Let's finish off by exploring the central limit theorem from a different angle using simulation.
The central limit theorem states that the average of any random variable follows a normal distribution, especially as the sample grows increasingly large. In short, no matter how odd the distribution you're sampling from, their means will stack normal.
Let's simulate a distribution that is clearly not normal and see this in action.
# First lets start with a poisson distribution
np.random.seed(1234)
Y = np.random.poisson(1,size=1000)
plt.figure(figsize=(12,5))
ax = sns.distplot(Y,color="steelblue")
ax = ax.set(xlabel='Y', ylabel='Frequency')
'''
The following code takes repeated simulated draws from a poisson distribution,
calculates the average, and then stores the values.
'''
n_samples = 500
averages = [0]*n_samples
for i in range(n_samples):
Y = np.random.poisson(1,size=1000)
averages[i] = Y.mean()
print(averages[1:5],end=" ...")
plt.figure(figsize=(12,5))
ax = sns.distplot(averages,color="steelblue")

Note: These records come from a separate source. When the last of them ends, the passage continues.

/-- With poly 0, bit-steps shift by as many bits as they take. -/
theorem foldl_refBit_of_poly_zero (hp : e.poly = 0#32) (b : Byte) (ks : List Nat) {acc : Word}
    (ha : acc.toNat < 2 ^ e.w) : ks.foldl (refBit e b) acc = (acc <<< ks.length) &&& maskOf e.w := by
  induction ks generalizing acc with
  | nil => rw [List.foldl_nil, List.length_nil, BitVec.shiftLeft_zero, and_maskOf_of_lt h.width_le ha]
  | cons k ks ih =>
    rw [List.foldl_cons, refBit_of_poly_zero h hp, ih (toNat_and_maskOf_lt h.width_le _),
      and_maskOf_shiftLeft h.width_le, ← BitVec.shiftLeft_add, Nat.add_comm, List.length_cons]

/-- A register of one bit leaves the poly where its bit and the input bit differ. -/
theorem refBit_of_width_one (hw : e.w = 1) (b : Byte) (acc : Word) (k : Nat) :
    refBit e b acc k = if acc.getLsbD 0 != b.getLsbD k then e.poly &&& 1#32 else 0#32 := by
  refine BitVec.eq_of_getLsbD_eq fun i _ => ?_
  rw [getLsbD_refBit h, hw]
  by_cases hi : i = 0
  · subst hi
    cases hd : acc.getLsbD 0 <;> cases b.getLsbD k <;> simp
  · have hone : (1#32).getLsbD i = false := by simp [hi]
    rw [decide_eq_false (by omega), Bool.false_and]
    split <;> simp [hone]

end

/-- Settles O45. -/
theorem referenceStepCornerCases : Obligations.ReferenceStepCornerCases := by
  refine fun e acc b h ha => ⟨stepRef_lt h acc ha b, fun hp => ?_, fun hw => refBit_of_width_one h hw b acc⟩
  rw [h.mask_eq_maskOf]
  exact foldl_refBit_of_poly_zero h hp _ _ ha

/-! ### R38: the table path's register -/

/-- Settles O46: the registers correspond at INIT, and every byte keeps the correspondence, variant by variant. -/
theorem tableAccIsReferenceAccInItsForm : Obligations.TableAccIsReferenceAccInItsForm := by
  intro e bs h
  have hsame := sameRegister_foldl h bs (initOn_form h .reference) (sameRegister_init h)
  exact ⟨fun hv => (sameRegister_reflected hv).1 hsame, fun hv => (sameRegister_nonreflected hv).1 hsame,
    fun hv => (sameRegister_fast hv).1 hsame⟩

end Sys2Proof.Machine
end

section
/-! The statements of 44_message_commands.md about INIT, BYTE and FINAL (R161 to R164) and a whole message (R165). -/

namespace Sys2Proof.Machine

/-! ### R161, R162: INIT -/

/-- Settles O49: what INIT.T loads is the variant's initial register, and SHIFTED_XOR_IN is XOR_IN shifted. -/
theorem initTLoadsTheVariantsRegister : Obligations.InitTLoadsTheVariantsRegister := by
  refine fun s hinv => ⟨fun hc => ⟨initTable s.engine, openOn_of_valid hc .table, fun hv => ?_, fun hv => ?_,
    fun hv => ?_⟩, fun hc => openOn_of_invalid hc .table⟩
  · simp only [initTable, hv, (hinv.configured hc).reflectedXorIn_eq]
  · simp only [initTable, hv, (hinv.configured hc).shiftedXorIn_eq]
  · simp only [initTable, hv]

/-- Settles O50. -/
theorem initNLoadsXorIn : Obligations.InitNLoadsXorIn :=
  fun _ => ⟨fun hc => openOn_of_valid hc .reference, fun hc => openOn_of_invalid hc .reference⟩

/-! ### R163: BYTE -/

/-- The shift that aligns the register's top byte (R133). -/
theorem Engine.Valid.align_eq {e : Engine} (h : e.Valid) : e.align = max 8 e.w - 8 := by
  have := h.crcShift_eq
  unfold Engine.align
  omega

/-- Settles O51: BYTE takes the step of PATH and VARIANT. -/
theorem byteStepsAcc : Obligations.ByteStepsAcc := by
  refine fun b s hinv => ⟨fun hm => ⟨stepOn s.path s.engine s.acc b, execByte_of_open hm b, fun hp hv => ?_,
    fun hp hv => ?_, fun hp hv => ?_, fun hp => ?_⟩, fun hm => execByte_of_idle hm b⟩
  · simp only [hp, stepOn, stepTable, hv, stepReflected]
  · have halign := (hinv.configured (hinv.opened hm).1).align_eq
    simp only [hp, stepOn, stepTable, hv, stepNonreflected, halign]
  · simp only [hp, stepOn, stepTable, hv, stepFast]
  · simp only [hp, stepOn]

/-! ### R164: FINAL -/

/-- Settles O52: FINAL takes the finish of PATH and, on the table path, VARIANT. -/
theorem finalWritesTheChecksum : Obligations.FinalWritesTheChecksum := by
  refine fun s _ => ⟨fun hm => ⟨finOn s.path s.engine s.acc, execFinal_of_open hm, fun hp hv => ?_, fun hp hv => ?_,
    fun hp hv => ?_, fun hp hr => ?_, fun hp hr => ?_⟩, execFinal_of_idle⟩
  · simp only [hp, finOn, finTable, hv]
  · simp only [hp, finOn, finTable, hv]
  · simp only [hp, finOn, finTable, hv]
  · simp only [hp, finOn, finRef, hr, if_true]
  · simp only [hp, finOn, finRef, hr, Bool.false_eq_true, if_false]

/-! ### The events inside a message (R59, R163, R165, R167) -/

/-- The event that feeds a byte is the one that runs its BYTE command (R59, R163). -/
theorem fed_eq_some {ev : HostEvent} {b : Byte} : ev.fed = some b ↔ ev.runs (.byte b) := by
  unfold HostEvent.fed HostEvent.runs
  cases ev.cmdWord? with
  | none => simp
  | some v =>
    simp only [Option.some_inj, exists_eq_left']
    cases decode v with
    | illegal d => simp
    | command i => cases i <;> simp

/-- The command an event runs is the only one it runs. -/
theorem runs_unique {ev : HostEvent} {i j : Instr} (hi : ev.runs i) (hj : ev.runs j) : i = j := by
  obtain ⟨v, hv, hd⟩ := hi
  obtain ⟨u, hu, hd'⟩ := hj
  cases hv.symm.trans hu
  exact Verdict.command.inj (hd.symm.trans hd')

/-- An event that leaves an open message open: no reset, no INIT and no FINAL. -/
structure HostEvent.Inside (ev : HostEvent) : Prop where
  not_reset : ev ≠ .reset
  not_initT : ¬ ev.runs .initT
  not_initN : ¬ ev.runs .initN
  not_final : ¬ ev.runs .final

/-- A message open on a path under an engine, with this register (R38, R161, R162). -/
structure InMessage (p : Path) (e : Engine) (acc : Word) (s : State) : Prop where
  cfgValid : s.cfgValid = true
  msgOpen : s.msgOpen = true
  path : s.path = p
  engine : s.engine = e
  acc : s.acc = acc

/-- The register after an event inside a message: stepped by the byte it feeds, if it feeds one (R163, R167). -/
def accAfter (p : Path) (e : Engine) (acc : Word) (ev : HostEvent) : Word := ev.fed.elim acc (stepOn p e acc)

/-- Inside an open message an event feeds its byte or leaves the message alone. -/
theorem step_inside {p : Path} {e : Engine} {acc : Word} {s t : State} {ev : HostEvent} {rest : List HostEvent}
    (hs : InMessage p e acc s) (hev : ev.Inside) (hp : s.pending = ev :: rest) (h : step s = .next t) :
    InMessage p e (accAfter p e acc ev) t := by
  obtain ⟨hvalid, hopen, rfl, rfl, rfl⟩ := hs
  cases hf : ev.fed with
  | some b =>
    have hbyte := (step_runs hp (fed_eq_some.1 hf)).symm.trans h
    cases (execByte_of_open (s := s.setBus rest none) hopen b).symm.trans hbyte
    exact ⟨hvalid, hopen, rfl, rfl, by rw [accAfter, hf]; rfl⟩
  | none =>
    rw [accAfter, hf, Option.elim_none]
    rcases step_outcome h with hsame | ⟨⟨_, hreset⟩, -⟩ | ⟨i, _, ⟨_, _, hcmd, hruns⟩, hn, rfl⟩
    · exact ⟨hsame.cfgValid.trans hvalid, hsame.msgOpen.trans hopen, hsame.path, hsame.engine, hsame.acc⟩
    · cases hp.symm.trans hreset
      exact absurd rfl hev.not_reset
    · cases hp.symm.trans hcmd
      cases i with
      | configure w r => exact absurd hn (errorOf_configure_of_open hopen w r)
      | mirror n | tblrd i => exact ⟨hvalid, hopen, rfl, rfl, rfl⟩
      | initT => exact absurd hruns hev.not_initT
      | initN => exact absurd hruns hev.not_initN
      | final => exact absurd hruns hev.not_final
      | byte b => cases hf.symm.trans (fed_eq_some.2 hruns)

/-! ### R165: a whole message -/

/-- An event that feeds a byte runs BYTE, and so none of the other commands. -/
theorem inside_of_fed {ev : HostEvent} {b : Byte} (h : ev.fed = some b) : ev.Inside := by
  have hb := fed_eq_some.1 h
  refine ⟨?_, fun hr => ?_, fun hr => ?_, fun hr => ?_⟩
  · rintro rfl
    cases h
  all_goals cases runs_unique hb hr

theorem inside_of_quiet {ev : HostEvent} (h : ev.quiet = true) : ev.Inside := by
  refine ⟨?_, fun hr => ?_, fun hr => ?_, fun hr => ?_⟩
  · rintro rfl
    cases h
  all_goals cases quietCommand_of_runs h hr

/-- The events of a message body stand inside the message, and are answered. -/
theorem inside_of_messageBody {body : List HostEvent} (hb : messageBody body) {ev : HostEvent} (hev : ev ∈ body) :
    ev.Inside := by
  rcases hb ev hev with hq | hf
  · exact inside_of_quiet hq
  · obtain ⟨b, hf⟩ := Option.isSome_iff_exists.1 hf
    exact inside_of_fed hf

/-- A command word written to CMD runs `execute`. -/
theorem step_cmdWord {s : State} {ev : HostEvent} {rest : List HostEvent} {v : Word} (hv : ev.cmdWord? = some v)
    (hp : s.pending = ev :: rest) : step s = execute v (s.setBus rest none) := by
  rw [cmdWord?_eq_some] at hv
  subst hv
  exact step_cmd hp

theorem step_body_answers {body : List HostEvent} (hb : messageBody body) {ev : HostEvent} (hev : ev ∈ body)
    {s : State} {rest : List HostEvent} (hp : s.pending = ev :: rest) : ∃ t, step s = .next t := by
  rcases hb ev hev with hq | hf
  · exact step_quiet_answers hq hp
  · obtain ⟨b, hf⟩ := Option.isSome_iff_exists.1 hf
    obtain ⟨v, hv, -⟩ := fed_eq_some.1 hf
    rw [step_cmdWord hv hp]
    exact execute_answers v _

/-- The bytes of a message step the register event by event. -/
theorem foldl_fedBytes_cons (p : Path) (e : Engine) (acc : Word) (ev : HostEvent) (body : List HostEvent) :
    (fedBytes (ev :: body)).foldl (stepOn p e) acc =
      (fedBytes body).foldl (stepOn p e) (accAfter p e acc ev) := by
  unfold fedBytes accAfter
  cases hf : ev.fed with
  | none => rw [List.filterMap_cons_none hf, Option.elim_none]
  | some b => rw [List.filterMap_cons_some hf, Option.elim_some, List.foldl_cons]

/-- The events of a message body run to the end, and leave the message open with the register of the bytes they feed. -/
theorem run_body {p : Path} {e : Engine} {acc : Word} {s : State} {body rest : List HostEvent}
    (hs : InMessage p e acc s) (hb : messageBody body) (hp : s.pending = body ++ rest) :
    ∃ t, run body.length s = .next t ∧ InMessage p e ((fedBytes body).foldl (stepOn p e) acc) t ∧
      t.pending = rest ∧
      ((∀ ev ∈ body, ∃ v, ev.cmdWord? = some v) → t.arg0 = s.arg0 ∧ t.arg1 = s.arg1 ∧ t.arg2 = s.arg2) := by
  induction body generalizing s acc with
  | nil => exact ⟨s, rfl, hs, hp, fun _ => ⟨rfl, rfl, rfl⟩⟩
  | cons ev body ih =>
    have hev : ev ∈ ev :: body := List.mem_cons_self
    obtain ⟨u, hu⟩ := step_body_answers hb hev hp
    have hin := step_inside hs (inside_of_messageBody hb hev) hp hu
    obtain ⟨t, ht, hmsg, hrest, hargs⟩ := ih hin (fun x hx => hb x (List.mem_cons_of_mem ev hx)) (step_rest hp hu)
    refine ⟨t, (run_succ_of_step hu body.length).trans ht, foldl_fedBytes_cons p e acc ev body ▸ hmsg, hrest,
      fun hcmd => ?_⟩
    obtain ⟨v, hv⟩ := hcmd ev hev
    obtain ⟨h0, h1, h2⟩ := execute_args ((step_cmdWord hv hp).symm.trans hu)
    obtain ⟨k0, k1, k2⟩ := hargs fun x hx => hcmd x (List.mem_cons_of_mem ev hx)
    exact ⟨k0.trans h0, k1.trans h1, k2.trans h2⟩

ax = ax.set(xlabel='Y', ylabel='Frequency')
Again!
# First lets start with a Bernoulli distribution
np.random.seed(1234)
Y = np.random.binomial(1,p=.2,size=1000)
plt.figure(figsize=(12,3))
ax = sns.countplot(Y,color="steelblue")
ax = ax.set(xlabel='Y', ylabel='Frequency')
n_samples = 500
averages = [0]*n_samples
for i in range(n_samples):
Y = np.random.binomial(1,p=.2,size=1000)
averages[i] = Y.mean()
# Plot the averages
plt.figure(figsize=(12,5))
ax = sns.distplot(averages,color="steelblue")
ax = ax.set(xlabel='Y', ylabel='Frequency')